What you need to do - Copy each line of the material in which the word "context" appears.

Dataset content -
· · · · · · ·

/-- A tagged atomic at the pool (R248); its tag takes the next sequence value (R386). -/
def execPatom (op q : BitVec 3) (k : BitVec 4) (a b : Reg) (s : State) : Out :=
  let off := (s.g a).toNat
  s.checked (firstTrap [s.chkPool k.toNat off 8 2 2 8, s.chkSlot q.toNat]) (fun s =>
    let c := s.k k.toNat
    let (slot, s1) := s.reserve q.toNat
    let r : PoolReq := { s1.newReq kAtomic 2 c.object (c.addr off) 0 (.atomSlot q.toNat slot) with
      seq := s1.pool.seq, op := op.zeroExtend 4, arg0 := s.g b, arg1 := if op = 5 then s.gNext b else 0 }
    let s2 : State := { s1 with pool := { s1.pool with seq := s1.pool.seq + 1 } }
    (s2.addReq r).pumpPool)

/-- The lines of a pget: each line of scratch with the one or two lines of the pool that it comes from, a base being any byte address (R373). -/
def pgetLines (cl : Nat) (c : Cap) (off scr idx : Nat) : Nat → List Line
  | 0 => []
  | n + 1 =>
    let here := 64 - c.addr off % 64
    let segs : List Seg := if here = 64 then [.src (.pool c off) 64] else [.src (.pool c off) here, .src (.pool c (off + here)) (64 - here)]
    { idx := idx, dst := .scratch cl scr, segs := segs, sent := true } :: pgetLines cl c (off + 64) (scr + 64) (idx + 1) n

/-- The gets of a pget's lines, of one line each. -/
def State.askLines (s : State) (o : BitVec 40) (xid : Nat) (ps : List (Cap × Nat × Nat)) : List Nat → State
  | [] => s
  | l :: r => (s.addReq { s.newReq kGet 3 o (64 * l) 64 (.scratch xid) with need := needOf ps l }).askLines o xid ps r

/-- Bytes of a pool object into scratch (R249). -/
def execPget (k : BitVec 4) (a b l : Reg) (s : State) : Out :=
  let off := (s.g a).toNat
  let scr := (s.g b).toNat
  let n := (s.g l).toNat
  if n = 0 then .next s else
  s.checked (firstTrap [
      chkScratch scr n 64, trapIf (decide (n % 64 ≠ 0 ∨ 0x100000 < n)) (pageFault 7 scr),
      s.chkPool k.toNat off n 3 3 64]) (fun s =>
    let c := s.k k.toNat
    let ls := pgetLines s.cur.cl c off scr 0 (n / 64)
    let ps := (ls.map Line.poolPieces).flatten
    let x := s.xferOf .pget ls n
    ((s.addXfer x).askLines c.object x.id ps (poolLines ps)).pumpPool)

/-! ## Leases (R250, R379 to R381) -/

/-- Whether a lease has the object, offset and range of an op (R380). -/
def Lease.same (l : Lease) (o : BitVec 40) (off : Nat) (opnd : Word) : Bool :=
  l.object == o && l.off == off && bitsOf l.opnd 63 16 == bitsOf opnd 63 16

def State.leaseTrap (reason addr : Nat) : TrapRec := trapR codeLease reason addr

/-- Leases that a context has requested or holds. -/
def State.myLeases (s : State) : List Lease := match s.hereCtx with | none => [] | some x => x.leases

/-- A request or renewal of a range lease (R250). No rule orders the check of fenced state (R385) or those of R380 and R381 among the others: the model makes the first before all, and of the last takes clock-lost (reason 4) first, then the context's count (1), then the package's (3) (DESIGN CHOICE, log entry 24). The trap of a count or width of 0 gives the offset and register that CAPCHECK would (DESIGN CHOICE, log entry 24). -/
def execLease (k : BitVec 4) (a b : Reg) (s : State) : Out :=
  let off := (s.g a).toNat
  let gb := s.g b
  let c := s.k k.toNat
  let x := c.addr off
  let count := bitsOf gb 63 48
  let width := bitsOf gb 23 16
  let known := s.myLeases.any (fun l => l.same c.object off gb)
  let all := ((s.ctxs.map (fun p => p.2.leases)).flatten).length
  s.checked (firstTrap [
      trapIf s.pool.fenced (trapR codeFence (4 * 256 + 6) x),
      trapIf (decide (count = 0 ∨ width = 0)) (capTrap k.toNat 3 off),
      capCheck k.toNat c off (bitsOf gb 47 24 * (count - 1) + width) 4 (some 0),
      trapIf (s.clock.state == 2) (State.leaseTrap 4 x),
      trapIf (!known && decide (64 ≤ s.myLeases.length)) (State.leaseTrap 1 x),
      trapIf (!known && decide (4096 ≤ all)) (State.leaseTrap 3 x)]) (fun s =>
    let new : Lease := { cap := c, off := off, object := c.object, addr := x, opnd := gb, granted := none, expiry := 0, asked := 1 }
    let put (ls : List Lease) : List Lease :=
      if known then ls.map (fun l => if l.same c.object off gb then { l with asked := l.asked + 1 } else l) else ls ++ [new]
    let s1 := s.modCtx s.hereCtxId (fun y => { y with leases := put y.leases })
    (s1.addReq { s1.newReq kLease 4 c.object x 0 (.lease s1.hereCtxId) with arg0 := gb, arg1 := wordN off }).pumpPool)

/-- A lease that is no longer held: it stays as a request while one is open (R380). -/
def Lease.ended (l : Lease) : Option Lease := if l.asked = 0 then none else some { l with granted := none, expiry := 0 }

/-- The open requests of a context for a lease that it releases grant it nothing when they are answered. -/
def State.unwant (s : State) (ctx : Nat) (o : BitVec 40) (off : Nat) (gb : Word) : State :=
  { s with pool := { s.pool with reqs := s.pool.reqs.map (fun r =>
    if r.dest = .lease ctx ∧ r.object = o ∧ r.arg1.toNat = off ∧ bitsOf r.arg0 63 16 = bitsOf gb 63 16 then { r with dest := .none } else r) } }

/-- The release of a context's lease, one requested and not yet granted too (R250, R380: DEDUCED, log entry 82); none held, or fenced: no effect. -/
def execLrel (k : BitVec 4) (a b : Reg) (s : State) : Out :=
  let c := s.k k.toNat
  let off := (s.g a).toNat
  let gb := s.g b
  match s.myLeases.find? (fun l => l.same c.object off gb) with
  | none => .next s
  | some l =>
    if s.pool.fenced then .next s else
    let s1 := (s.modCtx s.hereCtxId (fun y => { y with leases := y.leases.filter (fun m => !m.same c.object off gb) })).unwant s.hereCtxId c.object off gb
    .next (s1.addReq { s1.newReq kRelease 4 c.object l.addr 0 .none with arg0 := gb }).pumpPool

/-! ## Residency (13 R222 to R225) -/

/-- Fields of a handle entry (R224). -/
structure HandleE where
  valid : Bool
  scheduled : Bool
  prio : Nat
  object : BitVec 40
  base : Nat
  length : Nat
  deriving DecidableEq, Repr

· · · · · · ·

Response -
/-- Leases that a context has requested or holds. -/
/-- A request or renewal of a range lease (R250). No rule orders the check of fenced state (R385) or those of R380 and R381 among the others: the model makes the first before all, and of the last takes clock-lost (reason 4) first, then the context's count (1), then the package's (3) (DESIGN CHOICE, log entry 24). The trap of a count or width of 0 gives the offset and register that CAPCHECK would (DESIGN CHOICE, log entry 24). -/
/-- The open requests of a context for a lease that it releases grant it nothing when they are answered. -/
/-- The release of a context's lease, one requested and not yet granted too (R250, R380: DEDUCED, log entry 82); none held, or fenced: no effect. -/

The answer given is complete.